Chancellor Andre Bouchard set the amount of the sanction in a Sept. 17 order, the New York Law Journal reports. The money will cover attorney fees incurred by its client’s opponent for the deposition and litigation over the sanctions motion.
Bouchard had said he would impose a sanction in an Aug. 14 letter opinion that found Kramer Levin lawyer Philip Kaufman instructed the Feb. 6 deposition witness not to answer 75 questions, including many that “were benign and did not implicate any privilege.”

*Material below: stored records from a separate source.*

/-- R421: a CONS beyond PROD is ignored. R423, R424: a PWRCAP write clamps the cap and sets NTOK of every die, with a THROTTLE record of each
and a new Almanac; a die above 100 °C has its NTOK halved, above 110 °C it is 0, and above 120 °C every region stops and no port stays UP.
R426: GO copies the nonce, a report is written whole with its leaf index. R427: a refresh raises SNAP. R354, R408, R421, R426: register
writes. R359, R363, R364: the watchdog of a service core puts the shadow in place of a block that was being written, judges the others,
and keeps PROD and the consumer count; a command that is being executed completes first, and no other one begins. -/
def Obligations.FleetRegistersAndReports : Prop :=
  (∀ (s : State) (v : BitVec 64), let x := BitVec.ofNat 32 v.toNat
    (1 ≤ (x - s.fleet.evprod).toNat ∧ (x - s.fleet.evprod).toNat < 2 ^ 31 → exec (.evidxConsWrite v) s = .next s)
    ∧ (¬(1 ≤ (x - s.fleet.evprod).toNat ∧ (x - s.fleet.evprod).toNat < 2 ^ 31) →
        exec (.evidxConsWrite v) s = .next { s with fleet := { s.fleet with evcons := x } }))
  ∧ (∀ (s : State) (v : BitVec 64), let cap := max 2000 (min 3000 (v.toNat % 4096))
    ∃ t, exec (.pwrcapWrite v) s = .next t ∧ t.fleet.pwrcap.toNat = cap ∧ t.mem = s.mem ∧ t.cores = s.cores
      ∧ t.clusters = s.clusters ∧ t.fleet.almanacGen = s.fleet.almanacGen + 2 ∧ recordsOf t 24 = recordsOf s 24 + 4
      ∧ ∀ d, d < 4 → (dieAt t d).ntok = min 32 ((cap - 1890) * 5 / 172) ∧ (dieAt t d).cyc = (dieAt s d).cyc)
  ∧ (∀ (s : State) (die milliC inlet : Nat), die < 4 →
    (100000 < milliC → ∃ t, exec (.thermalSample die milliC inlet) s = .next t ∧ (dieAt t die).throttled = true
      ∧ (dieAt t die).ntok = (if 110000 < milliC then 0 else (dieAt s die).ntok / 2)
      ∧ ((120000 < milliC ∨ 50000 < inlet) → (s.regions.map (·.rid)).Nodup →
          (∀ r ∈ t.regions, r.dead = true) ∧ ∀ n, n < 64 → (portAt t n).state ≠ .up)
      ∧ (milliC ≤ 120000 → inlet ≤ 50000 → t.regions = s.regions ∧ t.cores = s.cores))
    ∧ (milliC < 95000 → inlet ≤ 50000 → (dieAt s die).throttled = true → (∀ since, (dieAt s die).cool = some since →
        2 ^ 24 ≤ (now0 s - since).toNat → ∃ t, exec (.thermalSample die milliC inlet) s = .next t
          ∧ (dieAt t die).ntok = min 32 ((s.fleet.pwrcap.toNat - 1890) * 5 / 172) ∧ (dieAt t die).throttled = false)
      ∧ ((dieAt s die).cool = none → ∃ t, exec (.thermalSample die milliC inlet) s = .next t
          ∧ (dieAt t die).ntok = (dieAt s die).ntok ∧ (dieAt t die).cool = some (now0 s))))
  ∧ (∀ (s : State) (v : BitVec 64), v.getLsbD 0 = true →
    (s.fleet.attBusy = true → exec (.attestationGo v) s = .next s)
    ∧ (s.fleet.attBusy = false → exec (.attestationGo v) s
        = .next { s with fleet := { s.fleet with attBusy := true, attCopy := s.fleet.attnonce } }))
  ∧ (∀ s : State, s.fleet.attBusy = true →
    (2 ^ 20 ≤ s.fleet.leaf → ∃ t, exec .attestationReportDone s = .next t ∧ t.fleet.attStatus = 1 ∧ t.fleet.attBusy = false
      ∧ t.hostMem = s.hostMem)
    ∧ (s.fleet.leaf < 2 ^ 20 → s.fleet.attbuf.toNat + 16384 ≤ 2 ^ 64 → MemOk s →
        let digest (x : List Byte) : List Byte := leBytes 64 (Config.shake256 x).toNat
        let head := leBytes 4 0xA7E50001 ++ leBytes 4 10028 ++ leBytes 2 Config.chipId.toNat ++ leBytes 6 0
          ++ (List.range 16).map Config.serial ++ leBytes 64 s.fleet.attCopy.toNat ++ digest Config.gheahImage
          ++ digest Config.serviceImage ++ digest Config.firmwareConfig ++ leBytes 4 s.fabric.group.epoch.toNat
          ++ leBytes 4 s.fleet.leaf
        ∃ t, exec .attestationReportDone s = .next t ∧ memRead t.hostMem s.fleet.attbuf.toNat 296 = head
          ∧ memRead t.hostMem (s.fleet.attbuf.toNat + 296) 9732 = padTo 9732 (Config.xmssSign s.fleet.leaf head)
          ∧ t.fleet.attStatus = 0 ∧ t.fleet.attBusy = false ∧ t.fleet.leaf = s.fleet.leaf + 1
          ∧ t.fleet.msix = (0, s.fleet.evvec.toNat) :: s.fleet.msix ∧ t.mem = s.mem))
  ∧ (∀ (s : State) (x : TelemetrySample), let snap := (kget s.fleet.telemetry 0).getD 0
    ((now0 s).toNat < (snap.toNat + 1) * 2 ^ 20 → exec (.telemetryRefresh x) s = .next s)
    ∧ ((snap.toNat + 1) * 2 ^ 20 ≤ (now0 s).toNat → ∃ t, exec (.telemetryRefresh x) s = .next t
        ∧ kget t.fleet.telemetry 0 = some (snap + 1) ∧ kget t.fleet.telemetry 8 = some x.powerMw
        ∧ kget t.fleet.telemetry 0x160 = some (BitVec.ofNat 64 s.fleet.refused)
        ∧ kget t.fleet.telemetry 0x168 = some (s.fleet.evlost.setWidth 64) ∧ t = { s with fleet := t.fleet }))
  ∧ (∀ (s : State) (fn q : Nat) (v : BitVec 64), fn < 64 → q < 64 →
    (∃ t, exec (.registerWrite fn (64 * q) v) s = .next t ∧ queueAt t fn q = { queueAt s fn q with
        qcb := { (queueAt s fn q).qcb with seq := BitVec.ofNat 32 v.toNat, qflags := BitVec.ofNat 32 (v.toNat / 2 ^ 32) } })
    ∧ (∃ t, exec (.registerWrite fn (64 * q + 8) v) s = .next t
        ∧ queueAt t fn q = { queueAt s fn q with qcb := { (queueAt s fn q).qcb with ring := v } })
    ∧ (∃ t, exec (.registerWrite fn (64 * q + 24) v) s = .next t
        ∧ queueAt t fn q = { queueAt s fn q with qcb := { (queueAt s fn q).qcb with cring := v } })
    ∧ exec (.registerWrite 0 0x50000 v) s = .next { s with fleet := { s.fleet with evbase := v } }
    ∧ exec (.registerWrite 0 0x30000 v) s = .next { s with fabric := { s.fabric with rgplan := BitVec.ofNat 44 v.toNat } }
    ∧ (fn ≠ 0 → exec (.registerWrite fn 0x50000 v) s = .next s ∧ exec (.registerWrite fn 0x30000 v) s = .next s))
  ∧ (∀ (s : State) (fn : Nat) (v : BitVec 64), fn ≤ 64 →
    (∃ t, exec (.registerWrite fn 0x20000 v) s = .next t
      ∧ invAt t fn = { invAt s fn with inva := BitVec.ofNat 64 (v.toNat / 65536 * 65536) })
    ∧ ∃ t, exec (.registerWrite fn 0x20010 v) s = .next t
      ∧ invAt t fn = { invAt s fn with denied := (invAt s fn).denied && !v.getLsbD 1 })
  ∧ ∀ (s : State) (sc : Nat), sc < 2 →
    ((∀ fn q, fn < 64 → q < 64 → fn % 2 = sc → (queueAt s fn q).removal = false) →
      ∃ t, exec (.serviceCoreWatchdog sc) s = .next t ∧ t.mem = s.mem ∧ t.cores = s.cores ∧ sc ∉ t.fleet.resets
      ∧ ∀ fn q, fn < 64 → q < 64 → (queueAt t fn q).prod = (queueAt s fn q).prod ∧ (queueAt t fn q).cons = (queueAt s fn q).cons
        ∧ (fn % 2 = sc → (queueAt s fn q).qcb.seq.getLsbD 0 = true → (queueAt t fn q).qcb = (queueAt s fn q).shadow)
        ∧ (fn % 2 = sc → (queueAt s fn q).qcb.seq.getLsbD 0 = false → qcbOk (queueAt s fn q).qcb = false → (queueAt t fn q).disabled = true)
        ∧ (fn % 2 ≠ sc → queueAt t fn q = queueAt s fn q))
    ∧ ((∃ fn q, fn < 64 ∧ q < 64 ∧ fn % 2 = sc ∧ (queueAt s fn q).removal = true) →
      ∃ t, exec (.serviceCoreWatchdog sc) s = .next t ∧ t = { s with fleet := { s.fleet with resets := t.fleet.resets } }
        ∧ ∀ fn q, fn % 2 = sc → (queueAt s fn q).removal = false → headCommand t fn q = none)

The deposition witness was another Kramer Levin lawyer being deposed because he was alleged to be a central figure in past disputes between the litigants, two co-founders of translation services company TransPerfect.
Bouchard is considering another sanctions motion, this one brought by Kramer Levin’s client, Elizabeth Elting, against her opponent, Philip Shawe, according to the New York Law Journal article. Bouchard said the motion “raises very serious issues of spoliation and discovery abuse.”
Elting claims Shawe acquired privileged communications involving Kramer Levin and deleted 21,000 files from his laptop. Shawe denies all of Elting’s allegations, according to a statement issued to the New York Law Journal by its lawyer, Howard Kaplan of Kaplan Rice.
Kramer Levin didn’t comment on the sanction when contacted by the New York Law Journal. The law firm issued a statement saying it was “extremely pleased” that Bouchard ordered the sale of Transperfect, which was “a very significant victory” for its client.